In overnight trading, the sell-off of US Treasuries post the strong ISM manufacturing survey earlier this week extended, seeing the 10-year yield break previous support at 4.35% to reach a fresh 2024 high of 4.40%. As we go to print the yield has fallen back to 4.36%, up 6bps from the NZ close. The curve is steeper, with the 2-year rate barely higher at 4.70%. Higher rates across Europe in the order of 10-15bps reflect some catch-up to US rates after the Easter Monday holiday.

There weren’t any particularly triggers for the move up in yields, but certainly higher oil and other commodity prices didn’t help. Ahead of the peak in rates, Brent crude had reached a fresh 2024 high above USD89 per barrel and it is currently up 1½% on the day to USD88.60.  Industrial commodity prices were mostly higher, including a 1.4% gain in 3-mth forward copper on the LME, which re-visited the USD9000/mt mark. Higher commodity prices follow the recent positive surprise in China PMI data.

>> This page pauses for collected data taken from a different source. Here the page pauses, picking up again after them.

-- ==== Sys2Proof/Machine/Memory.lean ====
section
/-!
DEFINITION. Loads, stores and atomics of the six spaces (R139-R147) and the step-qualified load (R128).
-/

namespace Sys2Proof.Machine

open Sys2Proof

/-- The step a STEPSEL names (R128, R413): possibly negative. -/
def State.stepSel (s : State) (sel : BitVec 2) : Int :=
  let t : Int := (s.myGroup.map Group.step).getD 0
  match sel.toNat with
  | 0 => t
  | 1 => t - 1
  | 2 => t - 2
  | _ => s.sh.tsc[0].toInt

/-- A lane of a step-qualified load: out of range, or the slot it names and its piece (R128). -/
structure StepLane where
  lane : Nat
  far : Bool
  ready : Bool
  slot : Nat × Nat × Nat
  site : Site

/-- Resolve a lane of a step-qualified load (R128, R190). -/
def State.stepLane (s : State) (tb n : Nat) (t : Int) (p : Nat × Nat) : StepLane :=
  let no : StepLane := { lane := p.1, far := true, ready := false, slot := (0, 0, 0)
                         site := { lane := p.1, off := 0, len := n, va := p.2, key := 0, map := none } }
  match s.myGroup with
  | none => no
  | some me =>
    if !s.paced s.sh || 2 ^ 23 ≤ p.2 || t < 0 || 2 ^ 48 ≤ t then no
    else
      match (s.mates me).find? fun k => k.core = me.core / 8 * 8 + bits p.2 22 20 && !k.saved with
      | none => no
      | some g =>
        match g.tiles[tb]? with
        | none => no
        | some b =>
          let k := t.toNat % b.count
          match b.slots[k]? with
          | none => no
          | some sl =>
            let off := p.2 % 2 ^ 20
            let far := b.slotBytes < off + n || t < (g.step : Int) - b.count + 1 || t.toNat < sl.step
            { lane := p.1, far := far, ready := sl.full && sl.step = t.toNat, slot := (g.gid, tb, k)
              site := { lane := p.1, off := 0, len := n, va := p.2
                        key := spadKey g.core (g.spadBase + b.base + k * b.slotBytes + off), map := none } }

/-- LDC with M = 1: reads a neighbour's tile-buffer slot once it is full for the step (R128, R407). -/
def execLdcStep (la : BitVec 4) (w : BitVec 3) (d a : VCode) (tb : BitVec 5) (sel : BitVec 2) (s : State) : Out :=
  s.issueWait (.ldcStep la w d a tb sel) fun s =>
    let i := Instr.ldcStep la w d a tb sel
    let ls := (s.laneAddrs .clus a 0).map (s.stepLane tb.toNat (widthBytes w) (s.stepSel sel))
    let far := (ls.filter StepLane.far).map StepLane.lane
    let odd := (ls.filter fun l => l.site.va % 2 ^ 20 % widthBytes w ≠ 0).map StepLane.lane
    if far ≠ [] then s.unhold.trapWord i .range (some (lanesMask far))
    else if odd ≠ [] then s.unhold.trapWord i .align (some (lanesMask odd))
    else if ls.any fun l => s.touchesRing l.site.key l.site.len then s.unhold.trapWord i .ringstate none
    else if ls.all StepLane.ready then
      s.loadWith i .clus w la d false 0 (ls.map StepLane.slot).dedup (.ok ⟨ls.map StepLane.site, []⟩)
    else s.hold i none

/-- LDK (R140). -/
def execLdk (la : BitVec 4) (w : BitVec 3) (d a : VCode) (e : Option MemExt) (s : State) : Out :=
  s.issueWait (.ldk la w d a e) fun s => s.load (.ldk la w d a e) .priv la w d a false e

/-- STK (R143). -/
def execStk (la : BitVec 4) (w : BitVec 3) (d a : VCode) (e : Option MemExt) (s : State) : Out :=
  s.issueWait (.stk la w d a e) fun s => s.store (.stk la w d a e) .priv w d a false e

/-- LDS (R140). -/
def execLds (la : BitVec 4) (w : BitVec 3) (d a : VCode) (e : Option MemExt) (s : State) : Out :=
  s.issueWait (.lds la w d a e) fun s => s.load (.lds la w d a e) .spad la w d a false e

/-- LDS with M = 1: the lines' descriptors (R127). -/
def execLdsDesc (la : BitVec 4) (d a : VCode) (e : Option MemExt) (s : State) : Out :=
  s.issueWait (.ldsDesc la d a e) fun s => s.load (.ldsDesc la d a e) .spad la 4 d a true e

/-- STS (R143). -/
def execSts (la : BitVec 4) (w : BitVec 3) (d a : VCode) (e : Option MemExt) (s : State) : Out :=
  s.issueWait (.sts la w d a e) fun s => s.store (.sts la w d a e) .spad w d a false e

/-- STS with M = 1: the lines' descriptors (R127). -/
def execStsDesc (la : BitVec 4) (d a : VCode) (e : Option MemExt) (s : State) : Out :=
  s.issueWait (.stsDesc la d a e) fun s => s.store (.stsDesc la d a e) .spad 4 d a true e

/-- ATS (R146). -/
def execAts (la : BitVec 4) (d a : VCode) (e : AtomExt) (s : State) : Out :=
  s.issueWait (.ats la d a e) fun s => s.atomic (.ats la d a e) .spad la d a e

/-- LDC (R140). -/
def execLdc (la : BitVec 4) (w : BitVec 3) (d a : VCode) (e : Option MemExt) (s : State) : Out :=
  s.issueWait (.ldc la w d a e) fun s => s.load (.ldc la w d a e) .clus la w d a false e

/-- STC (R143). -/
def execStc (la : BitVec 4) (w : BitVec 3) (d a : VCode) (e : Option MemExt) (s : State) : Out :=
  s.issueWait (.stc la w d a e) fun s => s.store (.stc la w d a e) .clus w d a false e

/-- ATC (R146). -/
def execAtc (la : BitVec 4) (d a : VCode) (e : AtomExt) (s : State) : Out :=
  s.issueWait (.atc la d a e) fun s => s.atomic (.atc la d a e) .clus la d a e

/-- LDG (R140). -/
def execLdg (la : BitVec 4) (w : BitVec 3) (d a : VCode) (e : Option MemExt) (s : State) : Out :=
  s.issueWait (.ldg la w d a e) fun s => s.load (.ldg la w d a e) .dev la w d a false e

/-- LDG with M = 1: the lines' descriptors (R127). -/
def execLdgDesc (la : BitVec 4) (d a : VCode) (e : Option MemExt) (s : State) : Out :=
  s.issueWait (.ldgDesc la d a e) fun s => s.load (.ldgDesc la d a e) .dev la 4 d a true e

/-- STG (R143). -/
def execStg (la : BitVec 4) (w : BitVec 3) (d a : VCode) (e : Option MemExt) (s : State) : Out :=
  s.issueWait (.stg la w d a e) fun s => s.store (.stg la w d a e) .dev w d a false e

/-- STG with M = 1: the lines' descriptors (R127). -/
def execStgDesc (la : BitVec 4) (d a : VCode) (e : Option MemExt) (s : State) : Out :=
  s.issueWait (.stgDesc la d a e) fun s => s.store (.stgDesc la d a e) .dev 4 d a true e

/-- ATG (R146). -/
def execAtg (la : BitVec 4) (d a : VCode) (e : AtomExt) (s : State) : Out :=
  s.issueWait (.atg la d a e) fun s => s.atomic (.atg la d a e) .dev la d a e

/-- LDN (R140); M orders or makes coherent, which one memory always is (R126, LOG 6). -/
def execLdn (la : BitVec 4) (w : BitVec 3) (d a : VCode) (m : Bool) (e : Option MemExt) (s : State) : Out :=
  s.issueWait (.ldn la w d a m e) fun s => s.load (.ldn la w d a m e) .peer la w d a false e

/-- STN (R143); M orders or makes coherent, which one memory always is (R126, LOG 6). -/
def execStn (la : BitVec 4) (w : BitVec 3) (d a : VCode) (m : Bool) (e : Option MemExt) (s : State) : Out :=
  s.issueWait (.stn la w d a m e) fun s => s.store (.stn la w d a m e) .peer w d a false e

/-- ATN (R146); M orders or makes coherent, which one memory always is (R126, LOG 6). -/
def execAtn (la : BitVec 4) (d a : VCode) (m : Bool) (e : AtomExt) (s : State) : Out :=
  s.issueWait (.atn la d a m e) fun s => s.atomic (.atn la d a m e) .peer la d a e

/-- LDH (R140); M orders or makes coherent, which one memory always is (R126, LOG 6). -/
def execLdh (la : BitVec 4) (w : BitVec 3) (d a : VCode) (m : Bool) (e : Option MemExt) (s : State) : Out :=
  s.issueWait (.ldh la w d a m e) fun s => s.load (.ldh la w d a m e) .host la w d a false e

/-- STH (R143); M orders or makes coherent, which one memory always is (R126, LOG 6). -/
def execSth (la : BitVec 4) (w : BitVec 3) (d a : VCode) (m : Bool) (e : Option MemExt) (s : State) : Out :=
  s.issueWait (.sth la w d a m e) fun s => s.store (.sth la w d a m e) .host w d a false e

/-- ATH (R146); M orders or makes coherent, which one memory always is (R126, LOG 6). -/
def execAth (la : BitVec 4) (d a : VCode) (m : Bool) (e : AtomExt) (s : State) : Out :=
  s.issueWait (.ath la d a m e) fun s => s.atomic (.ath la d a m e) .host la d a e

end Sys2Proof.Machine
end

Even the overnight GDT dairy auction positively surprised, with a 2.8% gain for the price index, with whole milk powder up 3.4%, skim milk powder up 1.4% and butter and cheese up in the order of 3-4%.

Economic data and Fed-speak didn’t appear to be market-moving. Cleveland Fed President Mester, a voter this year on the FOMC, said she needs to see more data viz “some further monthly readings will give us a better sense of whether the disinflation process is stalling out or whether the start-of-the-year readings reflect a temporary detour on the downward path back to price stability”. She added that this is unlikely to come ahead of the next meeting.  While her forecasts are similar to the median estimates, she noted she had raised her long-term Fed Funds forecast from 2.5% to 3.0% at the last meeting.

The US JOLTS data showed 8.76m job openings in February, little changed from downwardly revised January figures and broadly in line with expectations. The ratio of job openings to unemployed nudged down to a four-month low of 1.36 while the quits rate, a good leading indicator of wage inflation, was steady near its 3½-year low of 2.2 – nothing here to change the prevailing narrative of easier labour market conditions, but with some underlying resilience.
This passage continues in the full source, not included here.